Archive for media

Big Price Increase for Daily Newspapers

On the heels of my “what’s wrong with newspapers” post, starting September 1st, both the Seattle Times and the Seattle P-I will raise their price to 75 cents from 50 cents for the daily (non-Sunday) paper.

What’s Wrong With Newspapers

From Downsizing the News And Pretending to Increase Quality :

During the past few years, newspaper owners demanded and were getting at 20–40 percent profit, among the highest for any industry–and that includes Big Oil.

Go to any journalism conference, and you’ll see a lot of hand-wringing. Reporters and editors are whining about how bad it is. They rightly blame owners and publishers. But, they also blame readers for accepting abbreviated news drops from TV and myriad cable networks. They whine about the Blogosphere and Internet domination. They complain about the short attention span of their readers. It’s this and it’s that. And so, with the help of $500 an hour consultants who eruditely harrumph their grandeur of divine guesses, they make cosmetic changes.

The system is broken, and it’s the owners’ fault.

Oldster Seinfeld To Hawk Vista for Microsoft

According to the Wall St. Journal , "Microsoft Corp., weary of being cast as a stodgy oldster by Apple Inc.’s advertising, is turning for help to Jerry Seinfeld," a stodgy oldster who appears mainly in reruns of a TV show that began 19 years ago and ended 10 years ago.

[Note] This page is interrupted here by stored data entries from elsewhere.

-- ==== Sys2Proof/Machine/Devices.lean ====
section
/-! DEFINITION. What answers on the line: the free bus of 20_memory.md R42, R45 and the reference device model of R47. Not part
of the block (log entries 2 and 15). -/

namespace Sys2Proof.Machine

/-- 20_memory.md R47, `BusReset()`: the device goes to `ROMCMD` with an empty collector. -/
def Device.onReset (d : Device) : Device := { d with mode := .romCmd [] }

/-- 20_memory.md R47, `ROMCMD` at the eighth bit. -/
def Device.romCommand (p : Params) (c : Byte) (d : Device) : DevMode :=
  if c = p.cmdSearchRom then .search 1 .bit
  else if c = p.cmdSearchAlarm ∧ d.alarm = true then .search 1 .bit
  else if c = p.cmdMatchRom then .matching 1
  else if c = p.cmdSkipRom then .func []
  else .idle

/-- 20_memory.md R47, `FUNC` at the eighth bit. -/
def funcCommand (p : Params) (c : Byte) : DevMode :=
  if c = p.cmdReadScratchpad then .readSp 0
  else if c = p.cmdWriteScratchpad then .writeSp 0
  else .idle

/-- 20_memory.md R47: after bit `k` of 24 has been written; at the last one byte 8 is recomputed. -/
def Device.written (d : Device) (k : Nat) (b : Bool) : Device :=
  let sp := d.sp.setIfInBounds (2 + k / 8) (setBit (d.sp.getD (2 + k / 8) 0) (k % 8) b)
  if k = 23 then { d with sp := sp.setIfInBounds 8 (padCrc sp), mode := .idle }
  else { d with sp := sp, mode := .writeSp (k + 1) }

/-- 20_memory.md R47, `BusWrite(b)` on one device. -/
def Device.onWrite (p : Params) (b : Bool) (d : Device) : Device :=
  match d.mode with
  | .idle => d
  | .romCmd got =>
    if got.length = 7 then { d with mode := d.romCommand p (bitsByte (got ++ [b])) }
    else { d with mode := .romCmd (got ++ [b]) }
  | .search n .direction =>
    if b = abit d.rom n then { d with mode := if n = 64 then .func [] else .search (n + 1) .bit }
    else { d with mode := .idle }
  | .search _ .bit => { d with mode := .idle }
  | .search _ .complement => { d with mode := .idle }
  | .matching n =>
    if b = abit d.rom n then { d with mode := if n = 64 then .func [] else .matching (n + 1) }
    else { d with mode := .idle }
  | .func got =>
    if got.length = 7 then { d with mode := funcCommand p (bitsByte (got ++ [b])) }
    else { d with mode := .func (got ++ [b]) }
  | .readSp _ => d
  | .writeSp k => d.written k b

/-- 20_memory.md R47, `BusRead()`: the bit one device offers, 1 unless stated. -/
def Device.offer (d : Device) : Bool :=
  match d.mode with
  | .search n .bit => abit d.rom n
  | .search n .complement => !(abit d.rom n)
  | .readSp k => if k < 72 then (d.sp.getD (k / 8) 0).getLsbD (k % 8) else true
  | .idle | .romCmd _ | .search _ .direction | .matching _ | .func _ | .writeSp _ => true

/-- 20_memory.md R47, `BusRead()`: where one device goes. -/
def Device.onRead (d : Device) : Device :=
  match d.mode with
  | .search n .bit => { d with mode := .search n .complement }
  | .search n .complement => { d with mode := .search n .direction }
  | .readSp k => if k < 72 then { d with mode := .readSp (k + 1) } else d
  | .idle | .romCmd _ | .search _ .direction | .matching _ | .func _ | .writeSp _ => d

/-- The next answer of a bus about which nothing is assumed: the script's, else a free value (log entry 2). -/
def Bus.draw : List Bool → Nat → Bool × Bus
  | b :: script, drawn => (b, .free script drawn)
  | [], drawn => (Config.freeAnswer drawn, .free [] (drawn + 1))

/-- 20_memory.md R42, `BusReset() -> p`; on the reference bus "`p = 1` if the list is non-empty" (R47). -/
def Bus.reset : Bus → Bool × Bus
  | .free script drawn => Bus.draw script drawn
  | .devices ds => (!ds.isEmpty, .devices (ds.map Device.onReset))

/-- 20_memory.md R42, `BusWrite(b)`: "Nothing comes back." -/
def Bus.write (p : Params) (b : Bool) : Bus → Bus
  | .free script drawn => .free script drawn
  | .devices ds => .devices (ds.map (Device.onWrite p b))

/-- 20_memory.md R42, `BusRead() -> b`; on the reference bus "The result is the AND of all offers, and 1 for an empty list"
(R47). -/
def Bus.read : Bus → Bool × Bus
  | .free script drawn => Bus.draw script drawn
  | .devices ds => (ds.all Device.offer, .devices (ds.map Device.onRead))

end Sys2Proof.Machine
end

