-- ==== Sys2Proof/Machine/Sequencer.lean ====
section
/-! DEFINITION. The sequencer: a running command seen one micro-operation and one microsecond at a time (10_state.md R20, R30,
40_signal_primitives.md R93, R95, 44_search.md R125). It is what a host that does not wait for BUSY = 0 looks into (R35); a
command that is left alone ends as `exec` says. -/

namespace Sys2Proof.Machine

/-- The micro-operation's DELAY in microseconds: what the down-counter is loaded with (40_signal_primitives.md R93). -/
def MicroOp.ticks : MicroOp → Nat
  | .delay t => t
  | .driveLow | .release | .sample => 0

/-- A command about to start: every live register of 10_state.md R30 at 0. -/
def SeqRegs.fresh (i : Instr) : SeqRegs where
  cmd := i
  phase := .compute
  n := 0
  lastZero := 0
  idBit := false
  cmpBit := false
  dir := false
  bitCount := 0
  byteCount := 0
  shift := 0
  timer := 0
  slot := none
  ops := []
  settle := 0
  level := true

/-- Start an exchange that a settle DELAY of `gap` follows (41_transport.md R102, R103), 0 for none. The delay is no part of
the exchange, which is made before it begins (log entry 12). -/
def SeqRegs.start (p : Params) (ph : Phase) (slot : Slot) (gap : Nat) (r : SeqRegs) : SeqRegs :=
  { r with phase := ph, slot := some slot, ops := slot.ops p.dur, settle := gap, level := true }

/-- Start sending byte `v`, bit 0 first. -/
def SeqRegs.send (p : Params) (ph : Phase) (v : Byte) (r : SeqRegs) : SeqRegs :=
  { r with shift := v, bitCount := 0 }.start p ph (.write (v.getLsbD 0)) 0

/-- The next bit of the byte being sent; the settle delay follows the eighth (41_transport.md R102). -/
def SeqRegs.sendNext (p : Params) (r : SeqRegs) : SeqRegs :=
  { r with shift := r.shift >>> 1, bitCount := r.bitCount + 1 }.start p r.phase (.write ((r.shift >>> 1).getLsbD 0))
    (if r.bitCount = 6 then p.dur.wByteGap else 0)

/-- Start receiving a byte. -/
def SeqRegs.receive (p : Params) (ph : Phase) (r : SeqRegs) : SeqRegs :=
  { r with shift := 0, bitCount := 0 }.start p ph .read p.dur.rBitGap

/-- The bit just sampled enters the shift register at the top, so that after eight bit 0 is the first read. -/
def SeqRegs.shiftedIn (r : SeqRegs) : Byte := (r.shift >>> 1) ||| (if r.level then 0x80 else 0x00)

/-- The next bit of the byte being received. -/
def SeqRegs.receiveNext (p : Params) (r : SeqRegs) : SeqRegs :=
  { r with shift := r.shiftedIn, bitCount := r.bitCount + 1 }.start p r.phase .read p.dur.rBitGap

/-- The sequencer goes on with `r`. -/
def State.runs (r : SeqRegs) (s : State) : State := { s with seq := .run r }

/-- The presence result of the reset just made reaches PRESENCE; answer 1 when the line was sampled low (R110). -/
def State.latchPresence (r : SeqRegs) (s : State) : State := s.setPresence (!r.level)

/-- After a byte of a phase that sends has gone out: what comes next. -/
def SeqRegs.sent (r : SeqRegs) (s : State) : State :=
  let p := s.params
  match r.phase with
  | .searchCommand => s.runs ({ r with n := 1, lastZero := 0 }.start p .searchId .read 0)
  | .readMatch => s.runs ({ r with byteCount := 0 }.send p .readAddr (s.addr.getD 0 0))
  | .readAddr =>
    if r.byteCount = 7 then s.runs (r.send p .readCommand p.cmdReadScratchpad)
    else s.runs ({ r with byteCount := r.byteCount + 1 }.send p .readAddr (s.addr.getD (r.byteCount.toNat + 1) 0))
  | .readCommand => s.runs ({ r with byteCount := 0 }.receive p .readData)
  | .writeMatch => s.runs ({ r with byteCount := 0 }.send p .writeAddr (s.addr.getD 0 0))
  | .writeAddr =>
    if r.byteCount = 7 then s.runs (r.send p .writeCommand p.cmdWriteScratchpad)
    else s.runs ({ r with byteCount := r.byteCount + 1 }.send p .writeAddr (s.addr.getD (r.byteCount.toNat + 1) 0))
  | .writeCommand => s.runs ({ r with byteCount := 0 }.send p .writeData s.wth)
  | .writeData =>
    if r.byteCount = 0 then s.runs ({ r with byteCount := 1 }.send p .writeData s.wtl)
    else if r.byteCount = 1 then s.runs ({ r with byteCount := 2 }.send p .writeData s.wcfg)
    else s.runs (r.start p .writeClose .reset 0)
  | .compute | .bit | .byte | .presence | .searchReset | .searchId | .searchCmp | .searchDir | .readReset | .readData
  | .readClose | .writeReset | .writeClose => s.done true

/-- After the scratchpad read frame has closed: the checks of IS_CONNECTED and SET_RESOLUTION, and the write-back. -/
def SeqRegs.readFrameClosed (r : SeqRegs) (s : State) : State :=
  match r.cmd with
  | .isConnected =>
    let t := s.checkPad
    if t.padPassed then t.done true else t.fail .integrityFailure
  | .setResolution =>
    let t := s.checkPad
    if t.padPassed then
      if t.sp.getD 4 0 != t.requestedPattern then
        (t.loadWriteBack t.requestedPattern).runs (r.start s.params .writeReset .reset 0)
      else t.done true
    else t.fail .integrityFailure
  | .writeBit | .readBit | .writeByte | .readByte | .busReset | .crcInit | .crcByte | .checkAddr | .checkSp | .searchReset
  | .searchRom | .searchAlarm | .readScratchpad | .writeScratchpad => s.done true

/-- The state in which a command without bus activity ends. -/
def computed (i : Instr) (s : State) : State :=
  match exec i s with
  | .next t => t
  | .fault _ => s
  | .refused _ => s

/-- The exchange in progress has ended (or a command without exchanges has): the next position of the command, or its end. -/
def SeqRegs.advance (r : SeqRegs) (s : State) : State :=
  let p := s.params
  match r.phase with
  | .compute => computed r.cmd s
  | .bit => if r.cmd = .readBit then { s with data := bitByte r.level }.done true else s.done true
  | .byte =>
    if r.cmd = .readByte then
      if r.bitCount = 7 then { s with data := r.shiftedIn }.done true else s.runs (r.receiveNext p)
    else if r.bitCount = 7 then s.done true
    else s.runs (r.sendNext p)
  | .presence => if r.level then (s.latchPresence r).fail .busAbsent else (s.latchPresence r).done true
  | .searchReset =>
    if r.level then (s.latchPresence r).searchFailed .busAbsent
    else
      (s.latchPresence r).runs
        (r.send p .searchCommand (if r.cmd = .searchAlarm then p.cmdSearchAlarm else p.cmdSearchRom))
  | .searchId => s.runs ({ r with idBit := r.level }.start p .searchCmp .read 0)
  | .searchCmp =>
    if r.idBit && r.level then s.searchFailed .searchAborted
    else
      (s.storeDirection r.n.toNat r.idBit r.level).runs
        ({ r with
            cmpBit := r.level
            dir := s.direction r.n.toNat r.idBit r.level
            lastZero := s.lastZeroAt r.n.toNat r.idBit r.level r.lastZero }.start p .searchDir
          (.write (s.direction r.n.toNat r.idBit r.level)) 0)
  | .searchDir =>
    if r.n = 64 then s.searchFound r.lastZero
    else s.runs ({ r with n := r.n + 1 }.start p .searchId .read 0)
  | .readReset =>
    if r.level then (s.latchPresence r).fail .busAbsent
    else (s.latchPresence r).runs (r.send p .readMatch p.cmdMatchRom)
  | .readData =>
    if r.bitCount = 7 then
      let t := { s with sp := s.sp.setIfInBounds r.byteCount.toNat r.shiftedIn }
      if r.byteCount = 8 then t.runs (r.start p .readClose .reset 0)
      else t.runs ({ r with byteCount := r.byteCount + 1 }.receive p .readData)
    else s.runs (r.receiveNext p)
  | .readClose => r.readFrameClosed s
  | .writeReset =>
    if r.level then
      if r.cmd = .setResolution then (s.latchPresence r).done true else (s.latchPresence r).fail .busAbsent
    else (s.latchPresence r).runs (r.send p .writeMatch p.cmdMatchRom)
  | .writeClose => s.done true
  | .searchCommand | .readMatch | .readAddr | .readCommand | .writeMatch | .writeAddr | .writeCommand | .writeData =>
    if r.bitCount = 7 then r.sent s else s.runs (r.sendNext p)

/-- The end of an exchange: its micro-operations have run, it is made (log entry 12), and only then its settle DELAY begins
(41_transport.md R102, R103). Without one the command goes on at once. -/
def SeqRegs.exchangeEnd (r : SeqRegs) (slot : Slot) (s : State) : State :=
  let t := s.onLine fun l => l.record s.params slot r.level
  let r' := { r with slot := none, settle := 0 }
  if r.settle = 0 then r'.advance t else t.runs { r' with ops := [.delay r.settle] }

/-- One tick of the sequencer: a microsecond of the DELAY in progress, or the next micro-operation, or the end of the
exchange or of its settle DELAY (log entry 11). -/
def SeqRegs.tick (r : SeqRegs) (s : State) : State :=
  match r.timer with
  | k + 1 => s.runs { r with timer := k }
  | 0 =>
    match r.ops with
    | op :: ops =>
      let x := Line.microOp (r.slot.getD .read) op (r.level, s.line)
      ({ s with line := x.2 }).runs { r with ops := ops, timer := op.ticks, level := x.1 }
    | [] =>
      match r.slot with
      | some slot => r.exchangeEnd slot s
      | none => r.advance s

/-- The sequencer of a state: nothing moves while SEQ is IDLE. -/
def State.tick (s : State) : State :=
  match s.seq with
  | .idle => s
  | .run r => r.tick s

/-- `k` ticks with no event at the host port. -/
def State.ticks : Nat → State → State
  | 0, s => s
  | k + 1, s => State.ticks k s.tick

/-- The first position of a launched command (10_state.md R15, R17, R20). -/
def SeqRegs.first (i : Instr) (s : State) : SeqRegs :=
  let p := s.params
  let r := SeqRegs.fresh i
  let none := { r with timer := p.computeTicks }
  match i with
  | .writeBit => r.start p .bit (.write (s.data.getLsbD 0)) 0
  | .readBit => r.start p .bit .read 0
  | .writeByte => r.send p .byte s.data
  | .readByte => r.receive p .byte
  | .busReset => r.start p .presence .reset 0
  | .crcInit => none
  | .crcByte => none
  | .checkAddr => none
  | .checkSp => none
  | .searchReset => none
  | .searchRom => if s.ldf then none else r.start p .searchReset .reset 0
  | .searchAlarm => if s.ldf then none else r.start p .searchReset .reset 0
  | .readScratchpad => r.start p .readReset .reset 0
  | .writeScratchpad => r.start p .writeReset .reset 0
  | .isConnected => r.start p .readReset .reset 0
  | .setResolution => r.start p .readReset .reset 0

/-- A command is launched and left running: BUSY = 1 (10_state.md R15). -/
def State.begin (i : Instr) (s : State) : State := s.launch.runs (SeqRegs.first i s)

end Sys2Proof.Machine
end

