-- ==== Sys2Proof/Laws/Crc.lean ====
section
/-! SUPPORT. The CRC of an address and of a scratchpad element by element, the all-zero test, and the two commands that check
what a register array holds (43_crc8.md R117, R121, R122). -/

namespace Sys2Proof.Machine

theorem addressCrc_eq (A : Address) : addressCrc A = crc8 [A[0], A[1], A[2], A[3], A[4], A[5], A[6]] := by
  unfold addressCrc
  congr 1
  obtain ⟨⟨l⟩, hl⟩ := A
  match l, hl with
  | [_, _, _, _, _, _, _, _], _ => rfl

theorem padCrc_eq (P : Pad) : padCrc P = crc8 [P[0], P[1], P[2], P[3], P[4], P[5], P[6], P[7]] := by
  unfold padCrc
  congr 1
  obtain ⟨⟨l⟩, hl⟩ := P
  match l, hl with
  | [_, _, _, _, _, _, _, _, _], _ => rfl

theorem padNonzero_iff (P : Pad) : padNonzero P = true ↔ ∃ k : Fin 9, P[k] ≠ 0x00 := by
  simp only [padNonzero, List.any_eq_true, bne_iff_ne]
  constructor
  · rintro ⟨v, hv, hne⟩
    obtain ⟨k, hk, rfl⟩ := List.getElem_of_mem hv
    exact ⟨⟨k, by simpa using hk⟩, by simpa using hne⟩
  · rintro ⟨k, hk⟩
    exact ⟨P[k], by simp, hk⟩

theorem padNonzero_eq (P : Pad) : padNonzero P = decide (∃ k : Fin 9, P[k] ≠ 0x00) := by
  rw [Bool.eq_iff_iff, padNonzero_iff, decide_eq_true_eq]

set_option maxRecDepth 20000 in
/-- 43_crc8.md R123: a step with one operand fixed is a bijection of the other. -/
theorem crc8Step_injective_left (c : Byte) {v w : Byte} (h : crc8Step c v = crc8Step c w) : v = w := by
  have key : ∀ a b : Byte, crc8Step 0 a = crc8Step 0 b → a = b := by
    have inv : ∃ f : Byte → Byte, ∀ a : Byte, f (crc8Step 0 a) = a := by
      refine ⟨fun y => Nat.iterate (fun y => if y.getLsbD 7 then ((y ^^^ 0x8C) <<< 1) ||| 1 else y <<< 1) 8 y, ?_⟩
      decide
    obtain ⟨f, hf⟩ := inv
    intro a b hab
    rw [← hf a, ← hf b, hab]
  have := key (c ^^^ v) (c ^^^ w) (by simpa [crc8Step] using h)
  simpa using this

variable (s : State)

theorem exec_checkAddr :
    exec .checkAddr s = .next { s with
      flags := s.flags.result false (decide (addressCrc s.addr = s.addr[7])) (decide (addressCrc s.addr = s.addr[7])) false
      err := if addressCrc s.addr = s.addr[7] then .none else .integrityFailure
      seq := .idle
      crc := addressCrc s.addr } := by
  simp only [exec, execCheckAddr, State.checkAddress, State.launch_addr, getD_of_lt s.addr (show 7 < 8 by decide)]
  by_cases h : addressCrc s.addr = s.addr[7] <;> simp only [h] <;> rfl

/-- 43_crc8.md R122: CHECK_SP as one update, and what IS_CONNECTED does once the nine bytes are in SP. -/
theorem State.checkPad_end :
    (if s.checkPad.padPassed then s.checkPad.done true else s.checkPad.fail .integrityFailure) = { s with
      flags := { s.flags with
        ok := decide (padCrc s.sp = s.sp[8]) && padNonzero s.sp
        crcOk := decide (padCrc s.sp = s.sp[8])
        nonzero := padNonzero s.sp }
      err := if decide (padCrc s.sp = s.sp[8]) && padNonzero s.sp then s.err else .integrityFailure
      seq := .idle
      crc := padCrc s.sp } := by
  simp only [State.checkPad, State.padPassed, getD_of_lt s.sp (show 8 < 9 by decide)]
  cases h : decide (padCrc s.sp = s.sp[8]) && padNonzero s.sp <;> rfl

theorem exec_checkSp :
    exec .checkSp s = .next { s with
      flags := s.flags.result false (decide (padCrc s.sp = s.sp[8]) && padNonzero s.sp)
        (decide (padCrc s.sp = s.sp[8])) (padNonzero s.sp)
      err := if decide (padCrc s.sp = s.sp[8]) && padNonzero s.sp then .none else .integrityFailure
      seq := .idle
      crc := padCrc s.sp } := by
  simp only [exec, execCheckSp, State.checkPad_end]
  rfl

end Sys2Proof.Machine
end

He will be paid $10 million as part of a $300 million ad campaign that promotes Windows Vista.  Story also reported in the Seattle P-I .

Too Much Olympic Beach Bikini Volleyball

Tank McNamara on Olympic Beach Vollyball

From not just NBC ("Nothing But Commercials"), but also the usually far superior CBUT Canadian broadcast. Are men’s beach volleyball or traditional indoor gym volleyball Olympic events?

Lame: What Is “The Small Screen”?

"The small screen" is a common phrase. Several recent articles even discussed at length how the smallness of the screen changed the experience of what the writer was watching.  The self-absorbed authors did not make it clear whether they were watching a TV, a desktop computer, a laptop with a smaller screen, or an even smaller iPhone, iTouch or cell phone.

Each one of the above devices stood for "the small screen."  I’ll take a stab that the age of the author is directly proportional to the size of said author’s screen. Meaning, the older the author, the bigger his or her so-called "small" screen.

Lame: Two Hundred Billion Hours Wasted Watching TV

The title, Gin, Television, and Social Surplus , intrigued me, but the first paragraph of an essay by Clay Shirkey had me hooked and the essay just gets better:

I was recently reminded of some reading I did in college, way back in the last century, by a British historian arguing that the critical technology, for the early phase of the industrial revolution, was gin.

Every year

if you take Wikipedia as a kind of unit, all of Wikipedia, the whole project—every page, every edit, every talk page, every line of code, in every language that Wikipedia exists in—that represents something like the cumulation of 100 million hours of human thought. I worked this out with Martin Wattenberg at IBM; it’s a back-of-the-envelope calculation, but it’s the right order of magnitude, about 100 million hours of thought.

And television watching? Two hundred billion hours, in the U.S. alone, every year. Put another way, now that we have a unit, that’s 2,000 Wikipedia projects a year spent watching television.

Lame: TV Fritters Away Your Life

Stone Soup comic

TV fritters away your life. There is so much more to life than staring at a lame TV. Turn off the TV and turn on your life!

This is National Turnoff TV Week. Get up off your duff! Move around. Get a life. I turned off the TV nearly 4 years ago and can say that TV is a huge waste of time and creates sedentary slobs.

Lame Naked Web Video From abc.com

TechCrunch hit the daily double today by using “lame” and “naked” in the same paragraph. Gotta love it.

Lame doesn’t begin to describe this three-and-half-minute comedy about the hijinks of a window-washing crew. The acting is horrible and the jokes fall flat—drunk, naked window washer (don’t ask) scares kids in a day care class as he dangles outside their window. It is something that ABC, one hopes, would never put on television. So why subject Web audiences to something like this? In another clueless move, ABC has turned off the embedding feature in the YouTube player. I guess it doesn’t want people spreading the show around.